As a mother, one becomes something of an expert on scary disease names. Shortly after giving birth, some switch in your brain opens up a cerebral vat into which you pour the name of every horrific childhood ailment yet discovered. And they stay there, stewing and bubbling over every time your child looks the tiniest bit wan.

Illnesses were just icky or a bore before I had kids. Now if my child so much as clears her throat, it's straight to the Cystic Fibrosis section of the "Mother's Guide to Life-Threatening Conditions That Your Child Almost Certainly Has" book on my shelves. I usually work back from CF, through lung cancer, pneumonia, asthma, pertussis, bronchitis, and finally, good old upper respiratory tract infection, which is what a cold gets called these days. Is this some weird corollary to the whooping cough rule — the less scary the disease, the scarier the name? I've even had my baby tested for anthrax. She didn't have it, even though we live mere blocks from a post office.

Now that I know whooping cough numbers are up, I'll have to linger over the list of symptoms in that part of the chart to try to project them on to my offspring. The baby + phlegm cocktail is one of the most brutal for mothers. Once stricken, infant nasal passages are so small that any mucus makes their breathing sound like Darth Vader in the final stages of emphysema. You keep wishing: "if it only it could be me who has the cold, instead of her." And before you know it, presto, it is.

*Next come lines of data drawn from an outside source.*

/-- The bobbins whose entry is not at reset. -/
def State.liveBobbins (s : State) : List Nat :=
  (s.regs.filter (fun p => decide (0x7000000 ≤ p.1) && decide (p.1 < 0x7080000) && p.1 % 128 == 0)).map
    (fun p => (p.1 - 0x7000000) / 128)

/-- The stack a commit of words w0, w1 gives (R350). -/
def State.bobNewStack (s : State) (w0 w1 : Word) : Nat :=
  let target := getF w1 BOBBIN_TARGET
  if getB w0 BOBBIN_KIND then panelDie (target / 64)
  else panelDie ((s.bobPanelOf (getF w0 BOBBIN_DKIND) target).getD 0)

/-- A commit is refused (R349), whatever its VALID. -/
def State.bobRefuses (s : State) (b : Nat) (w : Nat → Word) : Bool :=
  let t := getF (w 0) BOBBIN_TENANT
  let target := getF (w 1) BOBBIN_TARGET
  let base := getF (w 2) BOBBIN_BASE
  let size := getF (w 3) BOBBIN_SIZE
  let stack := s.bobNewStack (w 0) (w 1)
  s.bobState b != 0 ||
    (!(s.bob b).ring.isEmpty && (getB (w 0) BOBBIN_KIND != s.bobCapture b || base != s.fld (bobWord b 2) BOBBIN_BASE ||
      size != s.fld (bobWord b 3) BOBBIN_SIZE || stack != s.bobStack b)) ||
    (!getB (w 0) BOBBIN_KIND && !s.bobDestOk t (getF (w 0) BOBBIN_DKIND) (getF (w 0) BOBBIN_MEMBER) target) ||
    (getB (w 0) BOBBIN_KIND && (!(decide (target < 1024) && s.portTenant target == some t) ||
      s.srcTenant (getF (w 7) BOBBIN_CAP_SRC) != some t)) ||
    size == 0 || decide (23552 < base + size) ||
    s.liveBobbins.any (fun c => c != b && s.bobValid c && s.bobStack c == stack &&
      overlap base size (s.fld (bobWord c 2) BOBBIN_BASE) (s.fld (bobWord c 3) BOBBIN_SIZE))

/-- Capacity of a bobbin's ring in 16-octet units (R357). -/
def State.bobCap (s : State) (b : Nat) : Nat := s.fld (bobWord b 3) BOBBIN_SIZE * 65536

/-- A commit of a bobbin's entry (R349): whether it was accepted. -/
def State.bobCommit (s : State) (who b : Nat) (w : Word) : Bool × State :=
  let d : TableDesc := ⟨0x07000000, 128, 4096, 1, 1, 12, 0, false⟩
  let nw (k : Nat) : Word := s.newWord who (BOBBIN b) 0 k w
  if s.bobRefuses b nw then (false, s.bobEvent b BOBBIN_EVT_CFG_ERR)
  else
    let t := s.commitEntry who d (BOBBIN b) w
    let t := t.setFld (bobWord b 2) BOBBIN_STACK (s.bobNewStack (nw 0) (nw 1))
    let t := t.setBobLoops b (t.fld (bobWord b 5) BOBBIN_LOOPS)
    let p := if getB (nw 0) BOBBIN_KIND then 0 else (s.bobPanelOf (getF (nw 0) BOBBIN_DKIND) (getF (nw 1) BOBBIN_TARGET)).getD 0
    let t := t.setBob b { t.bob b with woff := (t.bob b).woff % max 1 (t.bobCap b), panel := p }
    (true, t.setFld (bobWord b 16) BOBBIN_STATE 0)

/-- BOBBIN_COMMIT (R349). -/
def State.bobCommitOp (s : State) (i : Iface) (b : Nat) (w : Word) : State := s.hostAccess (s.bobCommit (ifaceNum i) b w).2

But here's the weird part: Once I have established that the little tot is not on the brink of petering out, I think, "I can still go to work, right?" Sometimes the journey from "Fifi is about to die" to "I'm abandoning Fifi before I miss my train" can take less than three seconds. And then there's the hideous clash of wills between wanting to cuddle said sick child and not really wanting sick child's snot all over your only presentable blouse. There's a marketing opportunity here. What working mom will want to go through life without the Phlegm-Phighting Apron or SnotAway spray?

One of the secrets a lot of us are too ashamed to admit is that actually it's nicer round the house when the kids are sick. They're a little dopey and tired. They want more hugs. They go to bed early and nap lots. You can get stuff done. If you could stop worrying for a second, it's almost like a vacation.

So I'm going to stop being anxious about whooping cough. I'm too busy anyway, what with the outbreak of a mysterious rash in elementary schools in Philadelphia. That's only two hours drive from my place.